Retype, word for word, each line between the lines holding "unfold execSelfTestDone" and "exact KeepsOut.next (State_when_keeps k3", inclusive, and leave the rest of the data alone.
*** Opening of Data to use ***
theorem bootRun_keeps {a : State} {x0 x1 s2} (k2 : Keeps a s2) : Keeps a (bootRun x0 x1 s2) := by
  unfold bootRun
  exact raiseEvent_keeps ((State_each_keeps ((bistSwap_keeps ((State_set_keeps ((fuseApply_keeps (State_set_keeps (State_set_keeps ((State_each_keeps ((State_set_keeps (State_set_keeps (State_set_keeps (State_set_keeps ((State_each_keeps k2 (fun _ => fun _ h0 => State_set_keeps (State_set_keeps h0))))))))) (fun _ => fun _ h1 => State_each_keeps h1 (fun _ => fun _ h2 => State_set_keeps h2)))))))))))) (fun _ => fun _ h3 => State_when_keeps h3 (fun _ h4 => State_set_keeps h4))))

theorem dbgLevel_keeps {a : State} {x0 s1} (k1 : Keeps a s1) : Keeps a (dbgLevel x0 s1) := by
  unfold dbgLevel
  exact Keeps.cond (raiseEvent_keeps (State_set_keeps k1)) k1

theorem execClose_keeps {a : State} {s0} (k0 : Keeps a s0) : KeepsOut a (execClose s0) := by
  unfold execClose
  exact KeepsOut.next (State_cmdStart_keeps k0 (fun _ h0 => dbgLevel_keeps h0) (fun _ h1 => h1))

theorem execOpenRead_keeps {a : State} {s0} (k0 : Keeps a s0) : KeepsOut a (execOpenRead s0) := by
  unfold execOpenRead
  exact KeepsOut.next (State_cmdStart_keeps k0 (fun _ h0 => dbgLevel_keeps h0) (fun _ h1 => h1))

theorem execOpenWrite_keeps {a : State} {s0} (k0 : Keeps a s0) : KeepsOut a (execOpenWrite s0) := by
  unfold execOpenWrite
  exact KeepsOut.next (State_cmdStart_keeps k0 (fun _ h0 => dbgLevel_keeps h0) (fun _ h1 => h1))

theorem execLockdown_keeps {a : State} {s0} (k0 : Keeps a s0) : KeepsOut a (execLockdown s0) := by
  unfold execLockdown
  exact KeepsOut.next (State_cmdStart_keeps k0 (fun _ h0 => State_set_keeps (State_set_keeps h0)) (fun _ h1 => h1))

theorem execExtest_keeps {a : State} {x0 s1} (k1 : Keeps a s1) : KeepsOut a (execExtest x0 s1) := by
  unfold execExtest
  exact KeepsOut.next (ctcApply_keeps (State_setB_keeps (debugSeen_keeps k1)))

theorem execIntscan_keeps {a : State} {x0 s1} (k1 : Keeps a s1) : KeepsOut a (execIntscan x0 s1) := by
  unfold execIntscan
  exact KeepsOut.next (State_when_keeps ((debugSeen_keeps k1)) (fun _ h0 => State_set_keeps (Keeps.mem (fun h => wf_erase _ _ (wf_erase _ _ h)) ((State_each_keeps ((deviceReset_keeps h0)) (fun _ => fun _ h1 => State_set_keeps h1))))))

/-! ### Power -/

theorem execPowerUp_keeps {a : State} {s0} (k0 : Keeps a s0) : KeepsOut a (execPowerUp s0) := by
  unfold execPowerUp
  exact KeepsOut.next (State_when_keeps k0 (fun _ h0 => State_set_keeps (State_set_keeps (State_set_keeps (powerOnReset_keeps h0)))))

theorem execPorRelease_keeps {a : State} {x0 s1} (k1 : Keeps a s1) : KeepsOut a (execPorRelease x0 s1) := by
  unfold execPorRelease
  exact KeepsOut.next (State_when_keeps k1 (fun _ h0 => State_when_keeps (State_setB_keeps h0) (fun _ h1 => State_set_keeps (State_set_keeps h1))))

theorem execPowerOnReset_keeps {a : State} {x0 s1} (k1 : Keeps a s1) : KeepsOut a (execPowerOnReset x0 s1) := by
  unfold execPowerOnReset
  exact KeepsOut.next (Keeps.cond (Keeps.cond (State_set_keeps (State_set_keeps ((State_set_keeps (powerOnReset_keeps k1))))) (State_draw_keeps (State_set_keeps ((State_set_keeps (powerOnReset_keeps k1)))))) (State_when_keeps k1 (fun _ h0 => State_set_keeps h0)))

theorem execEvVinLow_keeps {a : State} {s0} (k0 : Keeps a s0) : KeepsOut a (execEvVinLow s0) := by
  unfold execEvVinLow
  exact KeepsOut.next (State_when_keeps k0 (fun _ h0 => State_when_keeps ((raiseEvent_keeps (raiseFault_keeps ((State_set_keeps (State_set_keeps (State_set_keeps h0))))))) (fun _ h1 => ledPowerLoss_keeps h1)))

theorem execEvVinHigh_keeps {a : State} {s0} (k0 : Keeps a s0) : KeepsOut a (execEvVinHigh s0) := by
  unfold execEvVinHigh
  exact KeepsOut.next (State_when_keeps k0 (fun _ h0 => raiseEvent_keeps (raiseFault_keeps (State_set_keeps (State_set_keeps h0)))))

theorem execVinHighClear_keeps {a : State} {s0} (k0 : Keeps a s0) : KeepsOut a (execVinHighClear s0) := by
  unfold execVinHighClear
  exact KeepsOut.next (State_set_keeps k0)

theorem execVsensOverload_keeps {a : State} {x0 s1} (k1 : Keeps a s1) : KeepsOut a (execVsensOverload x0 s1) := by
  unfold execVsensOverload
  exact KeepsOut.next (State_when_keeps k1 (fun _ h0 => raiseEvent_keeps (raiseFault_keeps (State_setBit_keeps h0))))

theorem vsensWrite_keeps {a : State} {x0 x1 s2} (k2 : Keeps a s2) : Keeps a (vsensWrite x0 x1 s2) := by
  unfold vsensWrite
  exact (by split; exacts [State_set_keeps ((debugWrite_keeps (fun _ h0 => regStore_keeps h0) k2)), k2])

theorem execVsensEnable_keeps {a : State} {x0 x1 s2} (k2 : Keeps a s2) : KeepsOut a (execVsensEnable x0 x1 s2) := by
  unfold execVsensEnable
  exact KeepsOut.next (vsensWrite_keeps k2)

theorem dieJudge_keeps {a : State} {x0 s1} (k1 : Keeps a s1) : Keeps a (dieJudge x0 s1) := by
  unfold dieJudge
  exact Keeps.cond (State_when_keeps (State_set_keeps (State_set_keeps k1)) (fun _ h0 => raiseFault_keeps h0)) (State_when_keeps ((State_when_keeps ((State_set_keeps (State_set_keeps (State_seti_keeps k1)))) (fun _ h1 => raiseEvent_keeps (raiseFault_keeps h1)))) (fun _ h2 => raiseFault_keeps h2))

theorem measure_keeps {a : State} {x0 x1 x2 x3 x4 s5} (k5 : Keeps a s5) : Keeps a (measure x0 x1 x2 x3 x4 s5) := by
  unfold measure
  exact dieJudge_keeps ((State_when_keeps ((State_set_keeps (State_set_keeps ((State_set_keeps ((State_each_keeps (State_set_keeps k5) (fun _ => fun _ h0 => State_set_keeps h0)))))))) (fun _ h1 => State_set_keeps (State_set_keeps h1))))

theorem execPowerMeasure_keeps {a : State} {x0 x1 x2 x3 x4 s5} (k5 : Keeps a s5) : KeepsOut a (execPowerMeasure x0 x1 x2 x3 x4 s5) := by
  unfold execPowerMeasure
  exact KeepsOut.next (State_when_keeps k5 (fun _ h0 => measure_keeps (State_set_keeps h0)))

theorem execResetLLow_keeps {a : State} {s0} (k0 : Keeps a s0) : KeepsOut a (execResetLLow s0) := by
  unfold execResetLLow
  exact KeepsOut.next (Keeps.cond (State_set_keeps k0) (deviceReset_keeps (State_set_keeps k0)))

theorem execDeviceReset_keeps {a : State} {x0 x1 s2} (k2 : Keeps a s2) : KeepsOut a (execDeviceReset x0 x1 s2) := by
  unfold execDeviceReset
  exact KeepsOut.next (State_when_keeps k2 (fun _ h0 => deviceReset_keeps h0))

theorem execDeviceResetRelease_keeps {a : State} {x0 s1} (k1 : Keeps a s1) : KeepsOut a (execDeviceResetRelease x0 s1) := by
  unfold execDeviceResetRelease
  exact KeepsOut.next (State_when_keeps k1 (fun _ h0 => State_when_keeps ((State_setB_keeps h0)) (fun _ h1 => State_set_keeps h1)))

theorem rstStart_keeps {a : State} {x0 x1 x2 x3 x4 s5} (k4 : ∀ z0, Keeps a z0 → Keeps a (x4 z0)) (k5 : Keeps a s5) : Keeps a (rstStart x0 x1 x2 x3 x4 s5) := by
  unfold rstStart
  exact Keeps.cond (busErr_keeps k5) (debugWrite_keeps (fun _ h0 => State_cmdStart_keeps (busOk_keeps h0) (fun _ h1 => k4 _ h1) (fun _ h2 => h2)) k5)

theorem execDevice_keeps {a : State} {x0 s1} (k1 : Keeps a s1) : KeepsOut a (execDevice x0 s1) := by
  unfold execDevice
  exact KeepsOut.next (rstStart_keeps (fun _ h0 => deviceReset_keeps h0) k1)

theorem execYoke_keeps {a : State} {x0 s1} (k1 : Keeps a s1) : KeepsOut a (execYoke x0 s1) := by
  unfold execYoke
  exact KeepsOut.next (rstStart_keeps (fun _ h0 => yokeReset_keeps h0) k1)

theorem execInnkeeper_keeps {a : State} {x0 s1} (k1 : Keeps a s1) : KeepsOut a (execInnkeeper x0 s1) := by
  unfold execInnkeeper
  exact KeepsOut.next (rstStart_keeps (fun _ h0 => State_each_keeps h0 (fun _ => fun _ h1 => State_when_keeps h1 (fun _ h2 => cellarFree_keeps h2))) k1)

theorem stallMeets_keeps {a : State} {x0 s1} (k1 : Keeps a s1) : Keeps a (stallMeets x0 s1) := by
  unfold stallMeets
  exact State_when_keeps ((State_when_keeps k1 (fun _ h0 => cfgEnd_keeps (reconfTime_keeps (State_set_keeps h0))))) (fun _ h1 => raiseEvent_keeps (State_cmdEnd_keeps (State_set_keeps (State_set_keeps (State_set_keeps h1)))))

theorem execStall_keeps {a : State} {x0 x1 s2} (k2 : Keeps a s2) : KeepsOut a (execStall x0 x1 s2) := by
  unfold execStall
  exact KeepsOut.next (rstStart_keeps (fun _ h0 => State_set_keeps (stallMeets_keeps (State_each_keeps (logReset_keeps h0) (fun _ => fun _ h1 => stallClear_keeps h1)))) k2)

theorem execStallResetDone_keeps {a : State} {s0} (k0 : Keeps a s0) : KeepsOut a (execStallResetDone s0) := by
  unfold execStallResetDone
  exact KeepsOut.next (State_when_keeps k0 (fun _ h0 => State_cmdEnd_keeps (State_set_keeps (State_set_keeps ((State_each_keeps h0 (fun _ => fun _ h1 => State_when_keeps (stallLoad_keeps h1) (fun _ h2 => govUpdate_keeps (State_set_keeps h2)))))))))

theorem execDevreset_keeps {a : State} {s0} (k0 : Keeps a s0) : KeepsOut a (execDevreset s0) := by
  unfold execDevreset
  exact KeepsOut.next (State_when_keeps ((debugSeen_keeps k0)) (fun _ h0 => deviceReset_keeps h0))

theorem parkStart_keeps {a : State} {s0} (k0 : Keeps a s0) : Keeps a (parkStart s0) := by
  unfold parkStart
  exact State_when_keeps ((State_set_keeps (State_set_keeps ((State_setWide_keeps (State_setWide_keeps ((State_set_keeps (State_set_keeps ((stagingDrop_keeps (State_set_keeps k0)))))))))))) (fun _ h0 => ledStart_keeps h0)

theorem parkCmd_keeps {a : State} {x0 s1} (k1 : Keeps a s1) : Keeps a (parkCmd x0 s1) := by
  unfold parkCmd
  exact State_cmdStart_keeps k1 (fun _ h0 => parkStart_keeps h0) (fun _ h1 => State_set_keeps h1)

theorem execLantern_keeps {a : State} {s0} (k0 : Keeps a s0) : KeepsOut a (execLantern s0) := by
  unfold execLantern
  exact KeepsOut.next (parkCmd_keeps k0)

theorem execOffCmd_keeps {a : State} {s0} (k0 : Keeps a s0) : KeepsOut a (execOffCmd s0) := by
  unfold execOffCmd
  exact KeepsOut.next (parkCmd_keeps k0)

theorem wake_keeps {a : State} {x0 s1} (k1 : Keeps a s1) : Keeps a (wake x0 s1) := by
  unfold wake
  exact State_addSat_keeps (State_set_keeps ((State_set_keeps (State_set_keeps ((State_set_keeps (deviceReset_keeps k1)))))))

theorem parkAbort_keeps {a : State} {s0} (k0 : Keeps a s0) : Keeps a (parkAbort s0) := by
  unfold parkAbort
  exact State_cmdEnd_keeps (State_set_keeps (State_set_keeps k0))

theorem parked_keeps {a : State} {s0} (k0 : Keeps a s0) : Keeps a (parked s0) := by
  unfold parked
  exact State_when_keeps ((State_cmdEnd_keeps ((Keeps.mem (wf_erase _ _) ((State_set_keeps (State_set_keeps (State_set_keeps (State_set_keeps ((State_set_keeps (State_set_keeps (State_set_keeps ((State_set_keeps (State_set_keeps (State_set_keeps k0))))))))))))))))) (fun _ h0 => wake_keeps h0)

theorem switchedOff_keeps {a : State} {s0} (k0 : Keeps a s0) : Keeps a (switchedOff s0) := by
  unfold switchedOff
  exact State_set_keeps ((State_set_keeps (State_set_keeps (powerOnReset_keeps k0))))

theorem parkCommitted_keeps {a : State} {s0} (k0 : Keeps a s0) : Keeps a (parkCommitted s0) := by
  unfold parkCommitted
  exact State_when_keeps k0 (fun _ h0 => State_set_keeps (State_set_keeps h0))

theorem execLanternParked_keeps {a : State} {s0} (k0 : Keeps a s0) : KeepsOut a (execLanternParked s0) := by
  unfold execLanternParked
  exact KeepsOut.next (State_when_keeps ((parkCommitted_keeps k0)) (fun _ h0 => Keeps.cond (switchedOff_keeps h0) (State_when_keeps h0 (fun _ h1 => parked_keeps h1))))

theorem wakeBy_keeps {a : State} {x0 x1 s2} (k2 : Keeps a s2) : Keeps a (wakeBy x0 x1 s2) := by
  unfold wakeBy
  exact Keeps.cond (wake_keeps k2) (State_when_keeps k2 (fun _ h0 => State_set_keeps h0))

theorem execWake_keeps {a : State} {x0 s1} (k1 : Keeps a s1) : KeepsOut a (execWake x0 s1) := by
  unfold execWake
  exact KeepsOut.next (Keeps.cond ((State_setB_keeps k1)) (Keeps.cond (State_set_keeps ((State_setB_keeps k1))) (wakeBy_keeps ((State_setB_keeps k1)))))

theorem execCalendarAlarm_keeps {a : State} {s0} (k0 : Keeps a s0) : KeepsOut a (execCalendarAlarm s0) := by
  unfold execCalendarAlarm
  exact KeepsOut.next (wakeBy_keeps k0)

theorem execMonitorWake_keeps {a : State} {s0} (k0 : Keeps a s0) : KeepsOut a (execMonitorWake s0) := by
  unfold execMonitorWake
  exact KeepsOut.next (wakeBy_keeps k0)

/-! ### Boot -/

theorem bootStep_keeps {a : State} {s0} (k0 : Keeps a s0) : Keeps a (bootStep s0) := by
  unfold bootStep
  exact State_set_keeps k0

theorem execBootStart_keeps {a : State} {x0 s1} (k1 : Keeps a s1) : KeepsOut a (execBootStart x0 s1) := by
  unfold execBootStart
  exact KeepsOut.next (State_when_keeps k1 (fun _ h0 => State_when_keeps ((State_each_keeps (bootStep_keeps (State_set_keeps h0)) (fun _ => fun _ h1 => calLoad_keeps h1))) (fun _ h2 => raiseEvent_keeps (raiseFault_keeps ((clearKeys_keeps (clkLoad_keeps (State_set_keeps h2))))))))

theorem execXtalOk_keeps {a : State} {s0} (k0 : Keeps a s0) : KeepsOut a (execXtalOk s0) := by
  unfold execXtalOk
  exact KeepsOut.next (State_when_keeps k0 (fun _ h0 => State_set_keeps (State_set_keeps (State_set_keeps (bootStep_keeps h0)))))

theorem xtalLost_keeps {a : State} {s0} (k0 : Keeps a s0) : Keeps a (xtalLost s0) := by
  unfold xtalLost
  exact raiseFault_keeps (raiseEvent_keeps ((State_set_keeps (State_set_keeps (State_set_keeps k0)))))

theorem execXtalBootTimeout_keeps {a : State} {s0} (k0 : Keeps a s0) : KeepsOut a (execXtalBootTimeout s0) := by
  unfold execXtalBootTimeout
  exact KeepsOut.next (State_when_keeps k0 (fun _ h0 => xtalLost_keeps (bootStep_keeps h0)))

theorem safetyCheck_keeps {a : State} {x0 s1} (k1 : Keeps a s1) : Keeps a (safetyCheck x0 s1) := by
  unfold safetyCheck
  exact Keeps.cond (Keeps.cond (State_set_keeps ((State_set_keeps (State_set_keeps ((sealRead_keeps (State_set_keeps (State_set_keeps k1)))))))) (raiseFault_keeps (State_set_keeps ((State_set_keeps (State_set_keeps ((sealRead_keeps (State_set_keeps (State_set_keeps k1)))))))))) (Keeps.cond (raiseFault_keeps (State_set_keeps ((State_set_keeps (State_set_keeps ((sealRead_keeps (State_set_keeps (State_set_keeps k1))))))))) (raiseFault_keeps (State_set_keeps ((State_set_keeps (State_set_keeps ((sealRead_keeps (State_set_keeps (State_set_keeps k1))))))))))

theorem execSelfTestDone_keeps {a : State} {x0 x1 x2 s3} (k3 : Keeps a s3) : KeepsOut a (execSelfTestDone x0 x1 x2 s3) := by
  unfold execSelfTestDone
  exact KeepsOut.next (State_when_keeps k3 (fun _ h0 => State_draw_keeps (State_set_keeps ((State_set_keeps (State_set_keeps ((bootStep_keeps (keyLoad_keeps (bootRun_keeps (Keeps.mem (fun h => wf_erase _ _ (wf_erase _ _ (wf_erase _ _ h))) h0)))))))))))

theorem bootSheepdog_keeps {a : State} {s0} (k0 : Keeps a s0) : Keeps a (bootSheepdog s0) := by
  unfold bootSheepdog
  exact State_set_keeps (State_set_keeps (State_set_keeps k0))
*** Close of Data to use ***
*Response area*.
  unfold execSelfTestDone
  exact KeepsOut.next (State_when_keeps k3 (fun _ h0 => State_draw_keeps (State_set_keeps ((State_set_keeps (State_set_keeps ((bootStep_keeps (keyLoad_keeps (bootRun_keeps (Keeps.mem (fun h => wf_erase _ _ (wf_erase _ _ (wf_erase _ _ h))) h0)))))))))))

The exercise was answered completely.